Injured person can amend complaint to assert claims against third parties under CPLR 1009
When you have been injured due to an accident, it is common to look to litigation as a way of compensation for pain, suffering, lost wages and other damages, especially when the accident was not your fault. But what happens when you start a litigation against one party when, in fact, there is another, necessary party that should have been sued but was not?
Loo was injured at work one day when she slipped and fell in the bathroom, breaking her ankle. After missing work, suffering pain and other damages, Loo decided to sue for damages, but did not know exactly who to sue. She was not able to sue her employer so instead she sued the owner of the building in which she worked. Once the litigation began she found out that her employer agreed to protect the building owner from any damages arising from its use of the building (also known as opens in a new windowindemnification). The building owner then sued Loo’s employer on the basis that Loo’s employer agreed to pay for any damages.
Loo’s employer, after being brought into the action by the building owner then sued another party, the cleaning company the employer had hired to clean and maintain the facilities. The employer stated in the complaint that the cleaning company had agreed to protect it from any damages arising from work the cleaning company did or was supposed to do according to the contract.
Loo’s attorney, upon learning this new information about the cleaning company, realized he needed to sue the cleaning company directly, as it was the cleaning company that may be ultimately responsible for the damages sustained by Loo.
In order for Loo to add the cleaning company in the litigation, she would have to use what is called an impleader. An impleader is a procedure whereby a plaintiff adds a third party into a lawsuit because that third party is liable for damages to the plaintiff. When Loo’s attorney filed an impleader, including the cleaning company as a defendant, the cleaning company’s attorney rejected the complaint on the basis that the statute of limitations[1] had already expired and that Loo’s attorney had served its amended complaint too late.

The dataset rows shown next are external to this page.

/-- R257, R260: port `a` enters UP with a partner. -/
def enterUp (s : State) (a v : Nat) (lanes : List Nat) (c : Control) : State :=
  let x := aulPort s a
  let me : Partner := { switch := c.switch, port := c.port, epoch := c.epoch, swEpoch := c.swEpoch }
  let s1 :=
    match x.partner with
    | none => setAulPort s a { x with seq := 0, expect := 0, ack := 4095, accepted := 0 }
    | some q =>
      if q.switch ≠ c.switch then raiseFault (startGrace (linkReset s a)) (99 + 4 * a) 0 (c.switch * 16 + c.port)
      else if q.swEpoch ≠ c.swEpoch then linkReset s a
      else if q.port ≠ c.port then raiseFault (startGrace (linkReset s a)) (99 + 4 * a) 0 (c.switch * 16 + c.port)
      else if q.epoch ≠ c.epoch then startGrace (linkReset s a)
      else setAulPort s a (replayFrom x c.next)
  let y := aulPort s1 a
  let init := ((List.range 16).map fun v => (v, (c.credits.extractLsb' (8 * v) 8).toNat)).filter fun p => decide (p.2 ≠ 0)
  let s2 := setAulPort s1 a { y with
    partner := some me, credInit := init, seen := [], freedTotal := [], sent := [], freed := [], told := [], group := 0, parIn := none
    parOut := none, lanes := lanes, nakIn := false, nakDue := false, nakAt := none, denied := 0, refused := false, agreed := false }
  let i := aulIdx a
  let s3 := odSet (odSet (odSet (odSet (odSet s2 i 0x11 v) i 0x12 lanes.length) i 0x13 c.switch) i 0x14 c.port) i 0x16 c.epoch.toNat
  let s4 := setLink s3 a linkUp
  let s5 := if lanes.length < 4 then raiseFault s4 (96 + 4 * a) 0 lanes.length else s4
  noticeMembers s5

/-- R257, R265, R464: the port may not come UP at version 1. -/
def versionRefused (s : State) (a v : Nat) : Bool :=
  decide (v = 1) && (decide (odGet s 0x6000 2 = 1) || s.sec.cert.encRequired.getLsbD a)

/-- R257: a TS is received; `work`: the logical lanes that work; `spares`: the spares that training found connected to the
same partner switch and port die. -/
def trainingSet (s : State) (a : Nat) (work : BitVec 4) (spares : BitVec 2) (c : Control) : State :=
  let st := linkState s a
  if st = linkUp then aulumDown (switchEpoch s c.switch c.swEpoch) a
  else if st = linkTraining then
    let s1 := switchEpoch s c.switch c.swEpoch
    let lanes := trainLanes work
    match agreedVersion s1 a c with
    | none => s1
    | some v =>
      if lanes.length ≠ c.width ∨ lanes.isEmpty then
        sendControl (setAulPort s1 a { aulPort s1 a with lanes := lanes }) a 1 0 0
      else if versionRefused s1 a v then
        let x := aulPort s1 a
        let s2 := setAulPort s1 a { x with refused := true, agreed := true }
        if x.refused then s2 else raiseFault s2 (98 + 4 * a) 0 c.switch
      else
        let s2 := sendControl (setAulPort s1 a { aulPort s1 a with lanes := lanes, spares := spares }) a 1 0 0
        enterUp s2 a v lanes c
  else s

/-- TS (R257, R260). -/
def execTs (a : Fin 16) (work : BitVec 4) (spares : BitVec 2) (blocks : LaneBlocks) (s : State) :
    Host.Outcome State Fault Refusal :=
  match controlOf 1 blocks with
  | some c => .next (trainingSet (gotControl s a.val) a.val work spares c)
  | none => .next (gotControl s a.val)

/-- TRAINING_TIMEOUT (R257): no agreement within 100 ms; a version that was refused is an agreement. -/
def execTrainingTimeout (a : Fin 16) (s : State) : Host.Outcome State Fault Refusal :=
  if linkState s a.val = linkTraining ∧ !(aulPort s a.val).agreed then .next (aulumDown s a.val) else .next s

/-- RETRAIN_INTERVAL (R257): a DOWN port trains again, and a refused version is tried again. -/
def execRetrainInterval (a : Fin 16) (s : State) : Host.Outcome State Fault Refusal :=
  if aulMayTrain s a ∧ (linkState s a.val = linkDown ∨ (linkState s a.val = linkTraining ∧ (aulPort s a.val).agreed)) then
    .next (startTraining s a.val)
  else .next s

/-- SYNC_LOSS (R257): invalid sync on a used lane for 64 consecutive blocks. -/
def execSyncLoss (a : Fin 16) (s : State) : Host.Outcome State Fault Refusal :=
  if linkState s a.val = linkUp then .next (aulumDown s a.val) else .next s

/-- R257: a write of 1 to the port enable. An isolated port leaves DISABLED by it (R424). -/
def aulumEnable (s : State) (a : Nat) : State × Status :=
  let s1 := { odSet s (aulIdx a) 1 1 with flt := { s.flt with isoAulum := setRemove a s.flt.isoAulum } }
  if linkState s a = linkDisabled ∧ islandState s a = 0 then (tryTraining s1 a, .ok) else (s1, .ok)

/-- AULUM_PORT_ENABLE (R257). -/
def execAulumPortEnable (a : Fin 16) (s : State) : Host.Outcome State Fault Refusal := answered (aulumEnable s a.val)

/-- R257: the replay buffer and the transmit queue of port `a` are empty. -/
def aulumEmpty (s : State) (a : Nat) : Bool :=
  (aulPort s a).replay.isEmpty && allVns.all fun v => (egress s (96 + a) v).isEmpty

/-- R257: a write of 0 to the port enable. -/
def aulumDisable (s : State) (a : Nat) : State × Status :=
  if linkState s a = linkDisabled then (odSet s (aulIdx a) 1 0, .ok)
  else if aulumEmpty s a then (setLink (odSet (aulumDown s a) (aulIdx a) 1 0) a linkDisabled, .ok)
  else (s, .portActive)

/-- AULUM_PORT_DISABLE (R257). -/
def execAulumPortDisable (a : Fin 16) (s : State) : Host.Outcome State Fault Refusal := answered (aulumDisable s a.val)

/-- R424: port `a` is isolated: what it holds is discarded, REQ and IO units with their answers (R123), and the grace part of
R261 applies. -/
def aulumIsolate (s : State) (a : Nat) : State :=
  let x := aulPort s a
  let ofFlit := fun (f : FlitRec) =>
    if f.mac then [] else ((List.range 3).filter fun i => f.valid.getLsbD i).map fun i => slotUnit f.slots i
  let held := (x.replay.flatMap ofFlit).map (fun u => newHeld s u none none) ++
    allVns.flatMap fun v => (egress s (96 + a) v).map fun e => e.h
  let s1 := allVns.foldl (fun t v => setEgress t (96 + a) v []) (linkReset s a)
  let back := fun (h : Held) => { h with u := { h.u with src := resolved s h.u.src h.u.tag } }
  let s2 := held.foldl (fun t h =>
    if (h.u.vn = .req ∧ h.u.type.toNat ≤ 6) ∨ (vnIsIo h.u.vn ∧ h.u.follow = 0) then ageAnswer t (bridgeStop a) 7 (0x60 + a) (back h)
    else t) s1
  let s3 := startGrace (aulumDown s2 a)
  setLink (setAulPort s3 a { aulPort s3 a with partner := none }) a linkDisabled

/-! ### Numbering (R267) -/

/-- R267: the four values allow each other. -/
def numberingOk (own mode nx ny : Nat) : Bool :=
  decide (mode ≤ 1) && decide (1 ≤ nx) && decide (nx ≤ 32) && decide (1 ≤ ny) && decide (ny ≤ 32) &&
    (if mode = 0 then decide (own ≤ 31) else decide (own % 32 < nx) && decide (own / 32 < ny))

/-- R267: a write of OD 6000.01 to .04. -/
def numberingWrite (s : State) (i v : Nat) : State × Status :=
  let val := fun (j : Nat) => if j = i then v else odGet s 0x6000 j
  if (List.range 16).any fun a => decide (odGet s (aulIdx a) 1 = 1) then (s, .portActive)
  else if numberingOk (val 1) (val 2) (val 3) (val 4) then (odSet s 0x6000 i v, .ok)
  else (s, .outOfRange)

/-- SYSTEM_NUMBERING_WRITE (R267): OD 6000.`i + 1`. -/
def execSystemNumberingWrite (i : Fin 4) (v : BitVec 16) (s : State) : Host.Outcome State Fault Refusal :=
  answered (numberingWrite s (i.val + 1) v.toNat)

end Sys2Proof.Machine
end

Loo’s attorney came to Richard A. Klass, Your Court Street Lawyer, for assistance. Mr. Klass recognized that CPLR 1009 allows that within 20 days of service of an answer to the third-party complaint upon the plaintiff’s attorney, the plaintiff may amend its complaint without leave of court to assert against the third party any claim plaintiff has against the third party defendant.
Furthermore, when a pleading is mailed, CPLR 2013(b)(2) adds five days to the initial 20 days provided for in CPLR 1009.
Mr. Klass, upon reviewing the affidavits of service, quickly realized that based upon these two provisions of the CPLR, Loo’s attorney may, in fact, have served the amended complaint in time.
The Court agreed with Mr. Klass, determining that Loo’s attorney had served the amended complaint with 2 days to spare. Therefore, the cleaning company, the company who may ultimately be responsible for Loo’s injury, has been included as a defendant that Loo may look to for payment of her damages.
[1] The statute of limitations is part of our basic set of laws which provides a time limit in which a plaintiff can sue a defendant. For a case of personal injury, a plaintiff has only 3 years from the date of the injury to sue for damages.